Enter Stacey Abrams, a former Democratic state lawmaker who nearly beat current Republican Governor Brian Kemp in 2018. An indefatigable voting rights activist, she came up with a different strategy: Dump the milquetoast strategy of appeasing rural whites and go for a bold, progressive platform targeting the base, with a laser-like focus on registering new voters.
The results are in. In November, Joe Biden became the first Democratic candidate to win Georgia in 28 years. Warnock and Ossoff are the first Democrats to be sent to the US Senate by Georgia since 2005.
To be sure, the Republican debacle in January was the result of multiple factors. Foremost among them was the 600-pound gorilla in US politics, President Donald Trump, whose support turned out to be a poisoned chalice. What Trump should have done was to make a focused attempt to rally Republicans. In reality, he was all over the place and a huge distraction.
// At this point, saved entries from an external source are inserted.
-- ==== Sys2Proof/Syntax.lean ====
section
/-! DEFINITION. The abstract syntax `Instr` (30_encoding.md R146, R148): one constructor per row of
spec/opcode_table.json. The 140 computations stand twice: as operations of the compute slot (`Compute`), which moves,
branches and the conditional compute-alone form carry, and as instructions of their own (a computation written alone,
without IF). -/

namespace Sys2Proof

/-- A data register number: R0-R15, F0-F15 (R20). -/
abbrev Reg := Fin 16

/-- One of the four registers a multifunction operand may be (R373). -/
abbrev Quad := Fin 4

/-- The 32 condition and termination codes of Table 3.2, in code order 0 to 31 (R421). -/
inductive Cond where
  /-- EQ: AZ = 1. -/
  | eq
  /-- LT (note 1). -/
  | lt
  /-- LE (note 2). -/
  | le
  /-- AC = 1. -/
  | ac
  /-- AV = 1. -/
  | av
  /-- MV = 1. -/
  | mv
  /-- MS: MN = 1. -/
  | ms
  /-- SV = 1. -/
  | sv
  /-- SZ = 1. -/
  | sz
  /-- FLAG0_IN. -/
  | flag0
  /-- FLAG1_IN. -/
  | flag1
  /-- FLAG2_IN. -/
  | flag2
  /-- FLAG3_IN. -/
  | flag3
  /-- TF: BTF = 1. -/
  | tf
  /-- BM: bus master (R424). -/
  | bm
  /-- code 15: LCE as a loop termination, NOT LCE as an IF condition (R451). -/
  | lce
  /-- NE: AZ = 0. -/
  | ne
  /-- GE (note 3). -/
  | ge
  /-- GT (note 4). -/
  | gt
  /-- NOT AC. -/
  | notAc
  /-- NOT AV. -/
  | notAv
  /-- NOT MV. -/
  | notMv
  /-- NOT MS. -/
  | notMs
  /-- NOT SV. -/
  | notSv
  /-- NOT SZ. -/
  | notSz
  /-- NOT FLAG0_IN. -/
  | notFlag0
  /-- NOT FLAG1_IN. -/
  | notFlag1
  /-- NOT FLAG2_IN. -/
  | notFlag2
  /-- NOT FLAG3_IN. -/
  | notFlag3
  /-- NOT TF. -/
  | notTf
  /-- NBM: not bus master (R424). -/
  | nbm
  /-- code 31: FOREVER as a loop termination, TRUE as an IF condition. -/
  | tru
deriving DecidableEq, Repr

/-- The system registers (R44). -/
inductive Sreg where
  | mode1
  | mode2
  | irptl
  | imask
  | imaskp
  | astat
  | stky
  | ustat1
  | ustat2
deriving DecidableEq, Repr

/-- The four kinds of data address generator register (R58, R398). -/
inductive DagKind where
  /-- index (address pointer) -/
  | i
  /-- modifier -/
  | m
  /-- length -/
  | l
  /-- base -/
  | b
deriving DecidableEq, Repr

/-- The universal registers (R60). `dag1 k n` is register n of kind k in DAG1 (I0-I7 and so on), `dag2 k n` is number
8 + n (I8-I15 and so on). -/
inductive Ureg where
  | r (n : Reg)
  | dag1 (k : DagKind) (n : Fin 8)
  | dag2 (k : DagKind) (n : Fin 8)
  /-- The 48-bit bus connect register (R404). -/
  | px
  /-- PX bits 15-0. -/
  | px1
  /-- PX bits 47-16. -/
  | px2
  /-- Fetch address, read only (R32). -/
  | faddr
  /-- Decode address, read only (R32). -/
  | daddr
  /-- Execute address, read only (R32). -/
  | pc
  /-- Top of the PC stack (R34). -/
  | pcstk
  /-- PC stack pointer (R34). -/
  | pcstkp
  /-- Top of the loop address stack (R37). -/
  | laddr
  /-- Top of the loop counter stack (R39). -/
  | curlcntr
  /-- The count of the next loop (R40). -/
  | lcntr
  | sys (s : Sreg)
  /-- Timer count (R540). -/
  | tcount
  /-- Timer period (R540). -/
  | tperiod
deriving DecidableEq, Repr

/-- Signed or unsigned input of a fixed-point multiplier operation (R261). -/
inductive Sgn where
  | s
  | u
deriving DecidableEq, Repr

/-- Integer, fractional, or fractional with rounded output (R261). -/
inductive MulFmt where
  | i
  | f
  | fr
deriving DecidableEq, Repr

/-- The modifier `(sx sy fmt)` of a two-input multiplier instruction; (SSF) is the default (R261). -/
structure MulMod where
  sx : Sgn
  sy : Sgn
  fmt : MulFmt
deriving DecidableEq, Repr

/-- The modifier `(s fmt)` of SAT, fmt integer or fractional; (SF) is the default (R261, R276). -/
structure SatMod where
  sg : Sgn
  frac : Bool
deriving DecidableEq, Repr

/-- An explicit operation on one of the stacks: none, PUSH or POP (R146: the stack operations are combinable). -/
inductive StackOp where
  | none
  | push
  | pop
deriving DecidableEq, Repr

/-- `<addr24> UNTIL term`, after DO: the end address and the termination (R146, R441). -/
structure DoUntil where
  addr : A24
  term : Cond
deriving DecidableEq, Repr

/-- The target of a jump: absolute, PC-relative, or (Md, Ic) through DAG2 (R431 to R433). Register numbers are
those of DAG2 less 8. -/
inductive Target where
  | abs (addr : A24)
  | rel (off : A24)
  | ind (m i : Fin 8)
deriving DecidableEq, Repr

/-- One side of the two-move form: a load or a store of a data register through I and M of the side's DAG (R397). -/
structure DualSide where
  store : Bool
  reg : Reg
  i : Fin 8
  m : Fin 8
deriving DecidableEq, Repr
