/-- The fields of an instruction word. -/
def Instr.fields : Instr → List (Nat × Nat)
  | .rAdd n x y => aloneFields (.rAdd n x y)
  | .rSub n x y => aloneFields (.rSub n x y)
  | .rAddCi n x y => aloneFields (.rAddCi n x y)
  | .rSubCi n x y => aloneFields (.rSubCi n x y)
  | .rAvg n x y => aloneFields (.rAvg n x y)
  | .rComp x y => aloneFields (.rComp x y)
  | .rPlusCi n x => aloneFields (.rPlusCi n x)
  | .rPlusCiLess1 n x => aloneFields (.rPlusCiLess1 n x)
  | .rInc n x => aloneFields (.rInc n x)
  | .rDec n x => aloneFields (.rDec n x)
  | .rNeg n x => aloneFields (.rNeg n x)
  | .rAbs n x => aloneFields (.rAbs n x)
  | .rPass n x => aloneFields (.rPass n x)
  | .rAnd n x y => aloneFields (.rAnd n x y)
  | .rOr n x y => aloneFields (.rOr n x y)
  | .rXor n x y => aloneFields (.rXor n x y)
  | .rNot n x => aloneFields (.rNot n x)
  | .rMin n x y => aloneFields (.rMin n x y)
  | .rMax n x y => aloneFields (.rMax n x y)
  | .rClip n x y => aloneFields (.rClip n x y)
  | .fAdd n x y => aloneFields (.fAdd n x y)
  | .fSub n x y => aloneFields (.fSub n x y)
  | .fAbsAdd n x y => aloneFields (.fAbsAdd n x y)
  | .fAbsSub n x y => aloneFields (.fAbsSub n x y)
  | .fAvg n x y => aloneFields (.fAvg n x y)
  | .fComp x y => aloneFields (.fComp x y)
  | .fNeg n x => aloneFields (.fNeg n x)
  | .fAbs n x => aloneFields (.fAbs n x)
  | .fPass n x => aloneFields (.fPass n x)
  | .fRnd n x => aloneFields (.fRnd n x)
  | .fScalb n x y => aloneFields (.fScalb n x y)
  | .fMant n x => aloneFields (.fMant n x)
  | .fLogb n x => aloneFields (.fLogb n x)
  | .fFixBy n x y => aloneFields (.fFixBy n x y)
  | .fFix n x => aloneFields (.fFix n x)
  | .fFloatBy n x y => aloneFields (.fFloatBy n x y)
  | .fFloat n x => aloneFields (.fFloat n x)
  | .fRecips n x => aloneFields (.fRecips n x)
  | .fRsqrts n x => aloneFields (.fRsqrts n x)
  | .fCopysign n x y => aloneFields (.fCopysign n x y)
  | .fMin n x y => aloneFields (.fMin n x y)
  | .fMax n x y => aloneFields (.fMax n x y)
  | .fClip n x y => aloneFields (.fClip n x y)
  | .mulR n x y md => aloneFields (.mulR n x y md)
  | .mulMrf x y md => aloneFields (.mulMrf x y md)
  | .mulMrb x y md => aloneFields (.mulMrb x y md)
  | .macAddRMrf n x y md => aloneFields (.macAddRMrf n x y md)
  | .macAddRMrb n x y md => aloneFields (.macAddRMrb n x y md)
  | .macAddMrf x y md => aloneFields (.macAddMrf x y md)
  | .macAddMrb x y md => aloneFields (.macAddMrb x y md)
  | .macSubRMrf n x y md => aloneFields (.macSubRMrf n x y md)
  | .macSubRMrb n x y md => aloneFields (.macSubRMrb n x y md)
  | .macSubMrf x y md => aloneFields (.macSubMrf x y md)
  | .macSubMrb x y md => aloneFields (.macSubMrb x y md)
  | .satRMrf n md => aloneFields (.satRMrf n md)
  | .satRMrb n md => aloneFields (.satRMrb n md)
  | .satMrf md => aloneFields (.satMrf md)
  | .satMrb md => aloneFields (.satMrb md)
  | .rndRMrf n sg => aloneFields (.rndRMrf n sg)
  | .rndRMrb n sg => aloneFields (.rndRMrb n sg)
  | .rndMrf sg => aloneFields (.rndMrf sg)
  | .rndMrb sg => aloneFields (.rndMrb sg)
  | .clrMrf => aloneFields .clrMrf
  | .clrMrb => aloneFields .clrMrb
  | .rdMr0f n => aloneFields (.rdMr0f n)
  | .rdMr1f n => aloneFields (.rdMr1f n)
  | .rdMr2f n => aloneFields (.rdMr2f n)
  | .rdMr0b n => aloneFields (.rdMr0b n)
  | .rdMr1b n => aloneFields (.rdMr1b n)
  | .rdMr2b n => aloneFields (.rdMr2b n)
  | .wrMr0f n => aloneFields (.wrMr0f n)
  | .wrMr1f n => aloneFields (.wrMr1f n)
  | .wrMr2f n => aloneFields (.wrMr2f n)
  | .wrMr0b n => aloneFields (.wrMr0b n)
  | .wrMr1b n => aloneFields (.wrMr1b n)
  | .wrMr2b n => aloneFields (.wrMr2b n)
  | .fMul n x y => aloneFields (.fMul n x y)
  | .lshift n x y => aloneFields (.lshift n x y)
  | .lshiftImm n x d => aloneFields (.lshiftImm n x d)
  | .orLshift n x y => aloneFields (.orLshift n x y)
  | .orLshiftImm n x d => aloneFields (.orLshiftImm n x d)
  | .ashift n x y => aloneFields (.ashift n x y)
  | .ashiftImm n x d => aloneFields (.ashiftImm n x d)
  | .orAshift n x y => aloneFields (.orAshift n x y)
  | .orAshiftImm n x d => aloneFields (.orAshiftImm n x d)
  | .rot n x y => aloneFields (.rot n x y)
  | .rotImm n x d => aloneFields (.rotImm n x d)
  | .bclr n x y => aloneFields (.bclr n x y)
  | .bclrImm n x d => aloneFields (.bclrImm n x d)
  | .bset n x y => aloneFields (.bset n x y)
  | .bsetImm n x d => aloneFields (.bsetImm n x d)
  | .btgl n x y => aloneFields (.btgl n x y)
  | .btglImm n x d => aloneFields (.btglImm n x d)
  | .btst x y => aloneFields (.btst x y)
  | .btstImm x d => aloneFields (.btstImm x d)
  | .fdep n x y => aloneFields (.fdep n x y)
  | .fdepImm n x bit len => aloneFields (.fdepImm n x bit len)
  | .orFdep n x y => aloneFields (.orFdep n x y)
  | .orFdepImm n x bit len => aloneFields (.orFdepImm n x bit len)
  | .fdepSe n x y => aloneFields (.fdepSe n x y)
  | .fdepSeImm n x bit len => aloneFields (.fdepSeImm n x bit len)
  | .orFdepSe n x y => aloneFields (.orFdepSe n x y)
  | .orFdepSeImm n x bit len => aloneFields (.orFdepSeImm n x bit len)
  | .fext n x y => aloneFields (.fext n x y)
  | .fextImm n x bit len => aloneFields (.fextImm n x bit len)
  | .fextSe n x y => aloneFields (.fextSe n x y)
  | .fextSeImm n x bit len => aloneFields (.fextSeImm n x bit len)
  | .expo n x => aloneFields (.expo n x)
  | .expoEx n x => aloneFields (.expoEx n x)
  | .leftz n x => aloneFields (.leftz n x)
  | .lefto n x => aloneFields (.lefto n x)
  | .fpack n x => aloneFields (.fpack n x)
  | .funpack n x => aloneFields (.funpack n x)
  | .dualAddSub a s x y => aloneFields (.dualAddSub a s x y)
  | .dualFAddSub a s x y => aloneFields (.dualFAddSub a s x y)
  | .mulRWithAdd m a xm ym xa ya => aloneFields (.mulRWithAdd m a xm ym xa ya)
  | .mulRWithSub m a xm ym xa ya => aloneFields (.mulRWithSub m a xm ym xa ya)
  | .mulRWithAvg m a xm ym xa ya => aloneFields (.mulRWithAvg m a xm ym xa ya)
  | .macAddMrfWithAdd a xm ym xa ya => aloneFields (.macAddMrfWithAdd a xm ym xa ya)
  | .macAddMrfWithSub a xm ym xa ya => aloneFields (.macAddMrfWithSub a xm ym xa ya)
  | .macAddMrfWithAvg a xm ym xa ya => aloneFields (.macAddMrfWithAvg a xm ym xa ya)
  | .macAddRMrfWithAdd m a xm ym xa ya => aloneFields (.macAddRMrfWithAdd m a xm ym xa ya)
  | .macAddRMrfWithSub m a xm ym xa ya => aloneFields (.macAddRMrfWithSub m a xm ym xa ya)
  | .macAddRMrfWithAvg m a xm ym xa ya => aloneFields (.macAddRMrfWithAvg m a xm ym xa ya)
  | .macSubMrfWithAdd a xm ym xa ya => aloneFields (.macSubMrfWithAdd a xm ym xa ya)
  | .macSubMrfWithSub a xm ym xa ya => aloneFields (.macSubMrfWithSub a xm ym xa ya)
  | .macSubMrfWithAvg a xm ym xa ya => aloneFields (.macSubMrfWithAvg a xm ym xa ya)
  | .macSubRMrfWithAdd m a xm ym xa ya => aloneFields (.macSubRMrfWithAdd m a xm ym xa ya)
  | .macSubRMrfWithSub m a xm ym xa ya => aloneFields (.macSubRMrfWithSub m a xm ym xa ya)
  | .macSubRMrfWithAvg m a xm ym xa ya => aloneFields (.macSubRMrfWithAvg m a xm ym xa ya)
  | .fMulWithFAdd m a xm ym xa ya => aloneFields (.fMulWithFAdd m a xm ym xa ya)
  | .fMulWithFSub m a xm ym xa ya => aloneFields (.fMulWithFSub m a xm ym xa ya)
  | .fMulWithFloatBy m a xm ym xa ya => aloneFields (.fMulWithFloatBy m a xm ym xa ya)
  | .fMulWithFixBy m a xm ym xa ya => aloneFields (.fMulWithFixBy m a xm ym xa ya)
  | .fMulWithFAvg m a xm ym xa ya => aloneFields (.fMulWithFAvg m a xm ym xa ya)
  | .fMulWithFAbs m a xm ym xa => aloneFields (.fMulWithFAbs m a xm ym xa)
  | .fMulWithFMax m a xm ym xa ya => aloneFields (.fMulWithFMax m a xm ym xa ya)
  | .fMulWithFMin m a xm ym xa ya => aloneFields (.fMulWithFMin m a xm ym xa ya)
  | .mulRWithDual m a s xm ym xa ya => aloneFields (.mulRWithDual m a s xm ym xa ya)
  | .fMulWithDual m a s xm ym xa ya => aloneFields (.fMulWithDual m a s xm ym xa ya)
  | .uregMove cond c dst src => [(2, 2), (5, cond.code), (24, slotCode c), (7, dst.code), (7, src.code)]
  | .loadImm dst v => head 2 ++ [(7, dst.code), (32, v.toNat)]
  | .ldDmPost cond c dst i m => dagMoveFields 0 cond c dst i m
  | .stDmPost cond c i m src => dagMoveFields 1 cond c src i m
  | .ldPmPost cond c dst i m => dagMoveFields 2 cond c dst i m
  | .stPmPost cond c i m src => dagMoveFields 3 cond c src i m
  | .ldDmPre cond c dst m i => dagMoveFields 4 cond c dst i m
  | .stDmPre cond c m i src => dagMoveFields 5 cond c src i m
  | .ldPmPre cond c dst m i => dagMoveFields 6 cond c dst i m
  | .stPmPre cond c m i src => dagMoveFields 7 cond c src i m
  | .ldDmAbs dst addr => head 3 ++ [(7, dst.code), (32, addr.toNat)]
  | .stDmAbs addr src => head 4 ++ [(7, src.code), (32, addr.toNat)]
  | .ldPmAbs dst addr => head 5 ++ [(7, dst.code), (24, addr.toNat)]
  | .stPmAbs addr src => head 6 ++ [(7, src.code), (24, addr.toNat)]
  | .dualMove _ c dm pm => [(2, 0), (24, slotCode c), (11, dm.code), (11, pm.code)]
  | .compute cond c => head 1 ++ [(5, cond.code), (24, c.code)]
  | .jumpAbs cond addr db _ => absFields 7 cond [(1, bit1 db)] addr
  | .jumpRel cond off db c => relFields 8 cond [(1, bit1 db)] off c
  | .jumpInd cond m i db c => indFields 10 cond [(1, bit1 db)] m i c
  | .callAbs cond addr db _ => absFields 11 cond [(1, bit1 db)] addr
  | .callRel cond off db c => relFields 12 cond [(1, bit1 db)] off c
  | .callInd cond m i db c => indFields 14 cond [(1, bit1 db)] m i c
  | .rts cond db c => retFields 15 cond db c
  | .rtsLr cond db c => retFields 16 cond db c
  | .rti cond db c => retFields 17 cond db c
  | .jumpLa cond t db ci c => targetFields 18 cond [(1, bit1 db), (1, bit1 ci)] t c
  | .jumpCi cond t db c => targetFields 22 cond [(1, bit1 db)] t c
  | .doAbs addr term => head 26 ++ [(5, term.code), (24, addr.toNat)]
  | .doRel off term => head 27 ++ [(5, term.code), (24, off.toNat)]
  | .doCountImm v d => head 28 ++ [(24, d.addr.toNat), (16, v.toNat)]
  | .doCountUreg src d => head 29 ++ [(24, d.addr.toNat), (7, src.code), (5, d.term.code)]
  | .bitSet r v => bitFields 30 r v
  | .bitClr r v => bitFields 31 r v
  | .bitTgl r v => bitFields 32 r v
  | .bitTst r v => bitFields 33 r v
  | .bitXor r v => bitFields 34 r v
  | .pushLoop a b => head 35 ++ [(2, a.code), (2, b.code)]
  | .popLoop a b => head 36 ++ [(2, a.code), (2, b.code)]
  | .pushSts a => head 37 ++ [(2, a.code)]
  | .popSts a => head 38 ++ [(2, a.code)]
  | .pushPcstk => head 39
  | .popPcstk => head 40
  | .idle16 => head 41
  | .idle => head 42
  | .nop => head 43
He falsely claimed to have won Georgia, bad-mouthed Republican Georgia Governor Brian Kemp for "losing" Georgia, made unsubstantiated claims of rigging and undermined the integrity of Georgia elections.
Kelly Loeffler, one of the Republican candidates, was hamstrung in the November general elections where she had to fend off attacks from the right by a fellow Republican contender. In a bid to brush up her conservative credentials, she claimed she was to the right of Attila the Hun (I am not making this up). You realise something is a bit off when a candidate has to use Attila as a character reference.
What happened to David Perdue, the other Republican candidate, is ironic. There was a certain poetic justice in the way Georgia Republicans got caught in a trap of their own making. Perdue had actually won in the November elections, but missed the 50 percent majority threshold by a whisker. Warnock beat him handily in the runoff. In the absence of the runoff, Perdue would have won, and Republicans would have had control of the Senate.
However, Democrats have little time to bask in the glory of their victories, sweet as it is. Come January 20, Trump will be gone, but his toxic political brew of white grievance, fact-free fantasies and mean spiritedness will continue to torment us. Democrats will have to gird their loins for the coming hard-fought battles. They can, however, draw some comfort from the fact that with hard work, a Democratic hope of victory is no longer the pipe dream it used to be in Georgia.
Ashfaque Swapan, an Atlanta-based writer and editor, is contributing editor for Siliconeer, an online South Asian publication.